#### [DIRECTIONS FOR THIS TASK]
Determine how many lines in the entries below hold "free". Respond with that number only.

────────

-- ==== Sys2Proof/Laws/State.lean ====
section
/-! SUPPORT. The fields of the state under each named update: what an update leaves alone, by `rfl`, and what is read after it. -/

namespace Sys2Proof.Machine

open Sys2Proof

/-! ### Outcomes -/

theorem whenAlive_next (i : Instr) (s t : State) (hw : i.wf = true) (ha : alive s = true) : whenAlive i s t = .next t := by
  simp [whenAlive, hw, ha]

theorem whenAlive_idle (i : Instr) (s t : State) (hw : i.wf = true) (ha : alive s = false) : whenAlive i s t = .next s := by
  simp [whenAlive, hw, ha]

theorem whenAlive_fault (i : Instr) (s t : State) (hw : i.wf = false) : whenAlive i s t = .fault .noSuchUnit := by
  simp [whenAlive, hw]

theorem always_next (i : Instr) (t : State) (hw : i.wf = true) : always i t = .next t := by simp [always, hw]

theorem always_fault (i : Instr) (t : State) (hw : i.wf = false) : always i t = .fault .noSuchUnit := by simp [always, hw]

/-! ### Read after write -/

@[simp] theorem dom_setDom (s : State) (n : Nat) (x : Domain) : dom (setDom s n x) n = x := tget_tset_self _ _ _ _
theorem dom_setDom_ne (s : State) (n m : Nat) (x : Domain) (h : m ≠ n) : dom (setDom s n x) m = dom s m := tget_tset_ne _ _ _ _ _ _ h
@[simp] theorem folio_setFolio (s : State) (n : Nat) (x : Folio) : folio (setFolio s n x) n = x := tget_tset_self _ _ _ _
theorem folio_setFolio_ne (s : State) (n m : Nat) (x : Folio) (h : m ≠ n) : folio (setFolio s n x) m = folio s m := tget_tset_ne _ _ _ _ _ _ h
@[simp] theorem lane_setLane (s : State) (n : Nat) (x : Lane) : lane (setLane s n x) n = x := tget_tset_self _ _ _ _
theorem lane_setLane_ne (s : State) (n m : Nat) (x : Lane) (h : m ≠ n) : lane (setLane s n x) m = lane s m := tget_tset_ne _ _ _ _ _ _ h
@[simp] theorem link_setLink (s : State) (n : Nat) (x : LinkLayer) : link (setLink s n x) n = x := tget_tset_self _ _ _ _
theorem link_setLink_ne (s : State) (n m : Nat) (x : LinkLayer) (h : m ≠ n) : link (setLink s n x) m = link s m := tget_tset_ne _ _ _ _ _ _ h
@[simp] theorem port_setPort (s : State) (n : Nat) (x : Port) : port (setPort s n x) n = x := tget_tset_self _ _ _ _
theorem port_setPort_ne (s : State) (n m : Nat) (x : Port) (h : m ≠ n) : port (setPort s n x) m = port s m := tget_tset_ne _ _ _ _ _ _ h
@[simp] theorem sq_setSq (s : State) (n : Nat) (x : SubRing) : sq (setSq s n x) n = x := tget_tset_self _ _ _ _
theorem sq_setSq_ne (s : State) (n m : Nat) (x : SubRing) (h : m ≠ n) : sq (setSq s n x) m = sq s m := tget_tset_ne _ _ _ _ _ _ h
@[simp] theorem cq_setCq (s : State) (n : Nat) (x : OutRing) : cq (setCq s n x) n = x := tget_tset_self _ _ _ _
theorem cq_setCq_ne (s : State) (n m : Nat) (x : OutRing) (h : m ≠ n) : cq (setCq s n x) m = cq s m := tget_tset_ne _ _ _ _ _ _ h
@[simp] theorem window_setWindow (s : State) (n : Nat) (x : Window) : window (setWindow s n x) n = x := tget_tset_self _ _ _ _
theorem window_setWindow_ne (s : State) (n m : Nat) (x : Window) (h : m ≠ n) : window (setWindow s n x) m = window s m := tget_tset_ne _ _ _ _ _ _ h
@[simp] theorem ethPort_setEth (s : State) (n : Nat) (x : Eth) : ethPort (setEth s n x) n = x := tget_tset_self _ _ _ _
theorem ethPort_setEth_ne (s : State) (n m : Nat) (x : Eth) (h : m ≠ n) : ethPort (setEth s n x) m = ethPort s m := tget_tset_ne _ _ _ _ _ _ h
@[simp] theorem ctr_setCtr (s : State) (n : Nat) (x : Counter) : ctr (setCtr s n x) n = x := tget_tset_self _ _ _ _
theorem ctr_setCtr_ne (s : State) (n m : Nat) (x : Counter) (h : m ≠ n) : ctr (setCtr s n x) m = ctr s m := tget_tset_ne _ _ _ _ _ _ h

@[simp] theorem stream_setStream (s : State) (l n : Nat) (x : Stream) : stream (setStream s l n x) l n = x := tget_tset_self _ _ _ _
@[simp] theorem expert_setExpert (s : State) (n : Nat) (x : Expert) : expert (setExpert s n x) n = x := tget_tset_self _ _ _ _
theorem expert_setExpert_ne (s : State) (n m : Nat) (x : Expert) (h : m ≠ n) : expert (setExpert s n x) m = expert s m := tget_tset_ne _ _ _ _ _ _ h

/-! ### setDom -/

@[simp] theorem setDom_pending (s : State) (n : Nat) (x : Domain) : (setDom s n x).pending = s.pending := rfl
@[simp] theorem setDom_free (s : State) (n : Nat) (x : Domain) : (setDom s n x).free = s.free := rfl
@[simp] theorem setDom_out (s : State) (n : Nat) (x : Domain) : (setDom s n x).out = s.out := rfl
@[simp] theorem setDom_hostMem (s : State) (n : Nat) (x : Domain) : (setDom s n x).hostMem = s.hostMem := rfl
@[simp] theorem setDom_pins (s : State) (n : Nat) (x : Domain) : (setDom s n x).pins = s.pins := rfl
@[simp] theorem setDom_flash (s : State) (n : Nat) (x : Domain) : (setDom s n x).flash = s.flash := rfl
@[simp] theorem setDom_mem (s : State) (n : Nat) (x : Domain) : (setDom s n x).mem = s.mem := rfl
@[simp] theorem setDom_glob (s : State) (n : Nat) (x : Domain) : (setDom s n x).glob = s.glob := rfl
@[simp] theorem setDom_loss (s : State) (n : Nat) (x : Domain) : (setDom s n x).loss = s.loss := rfl
@[simp] theorem setDom_colo (s : State) (n : Nat) (x : Domain) : (setDom s n x).colo = s.colo := rfl
@[simp] theorem setDom_time (s : State) (n : Nat) (x : Domain) : (setDom s n x).time = s.time := rfl
@[simp] theorem setDom_rings (s : State) (n : Nat) (x : Domain) : (setDom s n x).rings = s.rings := rfl
@[simp] theorem setDom_mb (s : State) (n : Nat) (x : Domain) : (setDom s n x).mb = s.mb := rfl
@[simp] theorem setDom_i3c (s : State) (n : Nat) (x : Domain) : (setDom s n x).i3c = s.i3c := rfl
@[simp] theorem setDom_flt (s : State) (n : Nat) (x : Domain) : (setDom s n x).flt = s.flt := rfl
@[simp] theorem setDom_cnt (s : State) (n : Nat) (x : Domain) : (setDom s n x).cnt = s.cnt := rfl
@[simp] theorem setDom_folios (s : State) (n : Nat) (x : Domain) : (setDom s n x).folios = s.folios := rfl
@[simp] theorem setDom_lanes (s : State) (n : Nat) (x : Domain) : (setDom s n x).lanes = s.lanes := rfl
@[simp] theorem setDom_links (s : State) (n : Nat) (x : Domain) : (setDom s n x).links = s.links := rfl
@[simp] theorem setDom_ports (s : State) (n : Nat) (x : Domain) : (setDom s n x).ports = s.ports := rfl
@[simp] theorem setDom_fab (s : State) (n : Nat) (x : Domain) : (setDom s n x).fab = s.fab := rfl
@[simp] theorem setDom_pcie (s : State) (n : Nat) (x : Domain) : (setDom s n x).pcie = s.pcie := rfl
@[simp] theorem setDom_eth (s : State) (n : Nat) (x : Domain) : (setDom s n x).eth = s.eth := rfl
@[simp] theorem setDom_scan (s : State) (n : Nat) (x : Domain) : (setDom s n x).scan = s.scan := rfl
@[simp] theorem setDom_boot (s : State) (n : Nat) (x : Domain) : (setDom s n x).boot = s.boot := rfl
@[simp] theorem setDom_serve (s : State) (n : Nat) (x : Domain) : (setDom s n x).serve = s.serve := rfl
@[simp] theorem setDom_act (s : State) (n : Nat) (x : Domain) : (setDom s n x).act = s.act := rfl
@[simp] theorem setDom_actQueue (s : State) (n : Nat) (x : Domain) : (setDom s n x).actQueue = s.actQueue := rfl
@[simp] theorem setDom_actHdr (s : State) (n : Nat) (x : Domain) : (setDom s n x).actHdr = s.actHdr := rfl
@[simp] theorem setDom_job (s : State) (n : Nat) (x : Domain) : (setDom s n x).job = s.job := rfl
@[simp] theorem setDom_ductus (s : State) (n : Nat) (x : Domain) : (setDom s n x).ductus = s.ductus := rfl
@[simp] theorem setDom_frame (s : State) (n : Nat) (x : Domain) : (setDom s n x).frame = s.frame := rfl
@[simp] theorem setDom_streams (s : State) (n : Nat) (x : Domain) : (setDom s n x).streams = s.streams := rfl
@[simp] theorem setDom_experts (s : State) (n : Nat) (x : Domain) : (setDom s n x).experts = s.experts := rfl
@[simp] theorem setDom_train (s : State) (n : Nat) (x : Domain) : (setDom s n x).train = s.train := rfl
@[simp] theorem setDom_digests (s : State) (n : Nat) (x : Domain) : (setDom s n x).digests = s.digests := rfl

/-! ### setFolio -/

@[simp] theorem setFolio_pending (s : State) (n : Nat) (x : Folio) : (setFolio s n x).pending = s.pending := rfl
@[simp] theorem setFolio_free (s : State) (n : Nat) (x : Folio) : (setFolio s n x).free = s.free := rfl
@[simp] theorem setFolio_out (s : State) (n : Nat) (x : Folio) : (setFolio s n x).out = s.out := rfl
@[simp] theorem setFolio_hostMem (s : State) (n : Nat) (x : Folio) : (setFolio s n x).hostMem = s.hostMem := rfl
@[simp] theorem setFolio_pins (s : State) (n : Nat) (x : Folio) : (setFolio s n x).pins = s.pins := rfl
@[simp] theorem setFolio_flash (s : State) (n : Nat) (x : Folio) : (setFolio s n x).flash = s.flash := rfl
@[simp] theorem setFolio_mem (s : State) (n : Nat) (x : Folio) : (setFolio s n x).mem = s.mem := rfl
@[simp] theorem setFolio_glob (s : State) (n : Nat) (x : Folio) : (setFolio s n x).glob = s.glob := rfl
@[simp] theorem setFolio_loss (s : State) (n : Nat) (x : Folio) : (setFolio s n x).loss = s.loss := rfl
@[simp] theorem setFolio_colo (s : State) (n : Nat) (x : Folio) : (setFolio s n x).colo = s.colo := rfl
@[simp] theorem setFolio_time (s : State) (n : Nat) (x : Folio) : (setFolio s n x).time = s.time := rfl
@[simp] theorem setFolio_rings (s : State) (n : Nat) (x : Folio) : (setFolio s n x).rings = s.rings := rfl
@[simp] theorem setFolio_mb (s : State) (n : Nat) (x : Folio) : (setFolio s n x).mb = s.mb := rfl
@[simp] theorem setFolio_power (s : State) (n : Nat) (x : Folio) : (setFolio s n x).power = s.power := rfl
@[simp] theorem setFolio_i3c (s : State) (n : Nat) (x : Folio) : (setFolio s n x).i3c = s.i3c := rfl
@[simp] theorem setFolio_flt (s : State) (n : Nat) (x : Folio) : (setFolio s n x).flt = s.flt := rfl
@[simp] theorem setFolio_cnt (s : State) (n : Nat) (x : Folio) : (setFolio s n x).cnt = s.cnt := rfl
@[simp] theorem setFolio_lanes (s : State) (n : Nat) (x : Folio) : (setFolio s n x).lanes = s.lanes := rfl
@[simp] theorem setFolio_links (s : State) (n : Nat) (x : Folio) : (setFolio s n x).links = s.links := rfl
@[simp] theorem setFolio_ports (s : State) (n : Nat) (x : Folio) : (setFolio s n x).ports = s.ports := rfl
@[simp] theorem setFolio_fab (s : State) (n : Nat) (x : Folio) : (setFolio s n x).fab = s.fab := rfl
@[simp] theorem setFolio_pcie (s : State) (n : Nat) (x : Folio) : (setFolio s n x).pcie = s.pcie := rfl
@[simp] theorem setFolio_eth (s : State) (n : Nat) (x : Folio) : (setFolio s n x).eth = s.eth := rfl
@[simp] theorem setFolio_scan (s : State) (n : Nat) (x : Folio) : (setFolio s n x).scan = s.scan := rfl
@[simp] theorem setFolio_boot (s : State) (n : Nat) (x : Folio) : (setFolio s n x).boot = s.boot := rfl
@[simp] theorem setFolio_serve (s : State) (n : Nat) (x : Folio) : (setFolio s n x).serve = s.serve := rfl
@[simp] theorem setFolio_act (s : State) (n : Nat) (x : Folio) : (setFolio s n x).act = s.act := rfl
@[simp] theorem setFolio_actQueue (s : State) (n : Nat) (x : Folio) : (setFolio s n x).actQueue = s.actQueue := rfl
@[simp] theorem setFolio_actHdr (s : State) (n : Nat) (x : Folio) : (setFolio s n x).actHdr = s.actHdr := rfl
@[simp] theorem setFolio_job (s : State) (n : Nat) (x : Folio) : (setFolio s n x).job = s.job := rfl
@[simp] theorem setFolio_ductus (s : State) (n : Nat) (x : Folio) : (setFolio s n x).ductus = s.ductus := rfl
@[simp] theorem setFolio_frame (s : State) (n : Nat) (x : Folio) : (setFolio s n x).frame = s.frame := rfl
@[simp] theorem setFolio_streams (s : State) (n : Nat) (x : Folio) : (setFolio s n x).streams = s.streams := rfl
@[simp] theorem setFolio_experts (s : State) (n : Nat) (x : Folio) : (setFolio s n x).experts = s.experts := rfl
@[simp] theorem setFolio_train (s : State) (n : Nat) (x : Folio) : (setFolio s n x).train = s.train := rfl
@[simp] theorem setFolio_digests (s : State) (n : Nat) (x : Folio) : (setFolio s n x).digests = s.digests := rfl

/-! ### setLane -/

@[simp] theorem setLane_pending (s : State) (n : Nat) (x : Lane) : (setLane s n x).pending = s.pending := rfl
@[simp] theorem setLane_free (s : State) (n : Nat) (x : Lane) : (setLane s n x).free = s.free := rfl
@[simp] theorem setLane_out (s : State) (n : Nat) (x : Lane) : (setLane s n x).out = s.out := rfl
@[simp] theorem setLane_hostMem (s : State) (n : Nat) (x : Lane) : (setLane s n x).hostMem = s.hostMem := rfl
@[simp] theorem setLane_pins (s : State) (n : Nat) (x : Lane) : (setLane s n x).pins = s.pins := rfl
@[simp] theorem setLane_flash (s : State) (n : Nat) (x : Lane) : (setLane s n x).flash = s.flash := rfl
@[simp] theorem setLane_mem (s : State) (n : Nat) (x : Lane) : (setLane s n x).mem = s.mem := rfl
@[simp] theorem setLane_glob (s : State) (n : Nat) (x : Lane) : (setLane s n x).glob = s.glob := rfl
@[simp] theorem setLane_loss (s : State) (n : Nat) (x : Lane) : (setLane s n x).loss = s.loss := rfl
@[simp] theorem setLane_colo (s : State) (n : Nat) (x : Lane) : (setLane s n x).colo = s.colo := rfl
@[simp] theorem setLane_time (s : State) (n : Nat) (x : Lane) : (setLane s n x).time = s.time := rfl
@[simp] theorem setLane_rings (s : State) (n : Nat) (x : Lane) : (setLane s n x).rings = s.rings := rfl
@[simp] theorem setLane_mb (s : State) (n : Nat) (x : Lane) : (setLane s n x).mb = s.mb := rfl
@[simp] theorem setLane_power (s : State) (n : Nat) (x : Lane) : (setLane s n x).power = s.power := rfl
@[simp] theorem setLane_i3c (s : State) (n : Nat) (x : Lane) : (setLane s n x).i3c = s.i3c := rfl
@[simp] theorem setLane_flt (s : State) (n : Nat) (x : Lane) : (setLane s n x).flt = s.flt := rfl
@[simp] theorem setLane_cnt (s : State) (n : Nat) (x : Lane) : (setLane s n x).cnt = s.cnt := rfl
@[simp] theorem setLane_folios (s : State) (n : Nat) (x : Lane) : (setLane s n x).folios = s.folios := rfl
@[simp] theorem setLane_links (s : State) (n : Nat) (x : Lane) : (setLane s n x).links = s.links := rfl
@[simp] theorem setLane_ports (s : State) (n : Nat) (x : Lane) : (setLane s n x).ports = s.ports := rfl
@[simp] theorem setLane_fab (s : State) (n : Nat) (x : Lane) : (setLane s n x).fab = s.fab := rfl
@[simp] theorem setLane_pcie (s : State) (n : Nat) (x : Lane) : (setLane s n x).pcie = s.pcie := rfl
@[simp] theorem setLane_eth (s : State) (n : Nat) (x : Lane) : (setLane s n x).eth = s.eth := rfl
@[simp] theorem setLane_scan (s : State) (n : Nat) (x : Lane) : (setLane s n x).scan = s.scan := rfl
@[simp] theorem setLane_boot (s : State) (n : Nat) (x : Lane) : (setLane s n x).boot = s.boot := rfl
@[simp] theorem setLane_serve (s : State) (n : Nat) (x : Lane) : (setLane s n x).serve = s.serve := rfl
@[simp] theorem setLane_act (s : State) (n : Nat) (x : Lane) : (setLane s n x).act = s.act := rfl
@[simp] theorem setLane_actQueue (s : State) (n : Nat) (x : Lane) : (setLane s n x).actQueue = s.actQueue := rfl
@[simp] theorem setLane_actHdr (s : State) (n : Nat) (x : Lane) : (setLane s n x).actHdr = s.actHdr := rfl
@[simp] theorem setLane_job (s : State) (n : Nat) (x : Lane) : (setLane s n x).job = s.job := rfl
@[simp] theorem setLane_ductus (s : State) (n : Nat) (x : Lane) : (setLane s n x).ductus = s.ductus := rfl
@[simp] theorem setLane_frame (s : State) (n : Nat) (x : Lane) : (setLane s n x).frame = s.frame := rfl
@[simp] theorem setLane_streams (s : State) (n : Nat) (x : Lane) : (setLane s n x).streams = s.streams := rfl
@[simp] theorem setLane_experts (s : State) (n : Nat) (x : Lane) : (setLane s n x).experts = s.experts := rfl
@[simp] theorem setLane_train (s : State) (n : Nat) (x : Lane) : (setLane s n x).train = s.train := rfl
@[simp] theorem setLane_digests (s : State) (n : Nat) (x : Lane) : (setLane s n x).digests = s.digests := rfl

────────

#### [TASK ANSWER]
3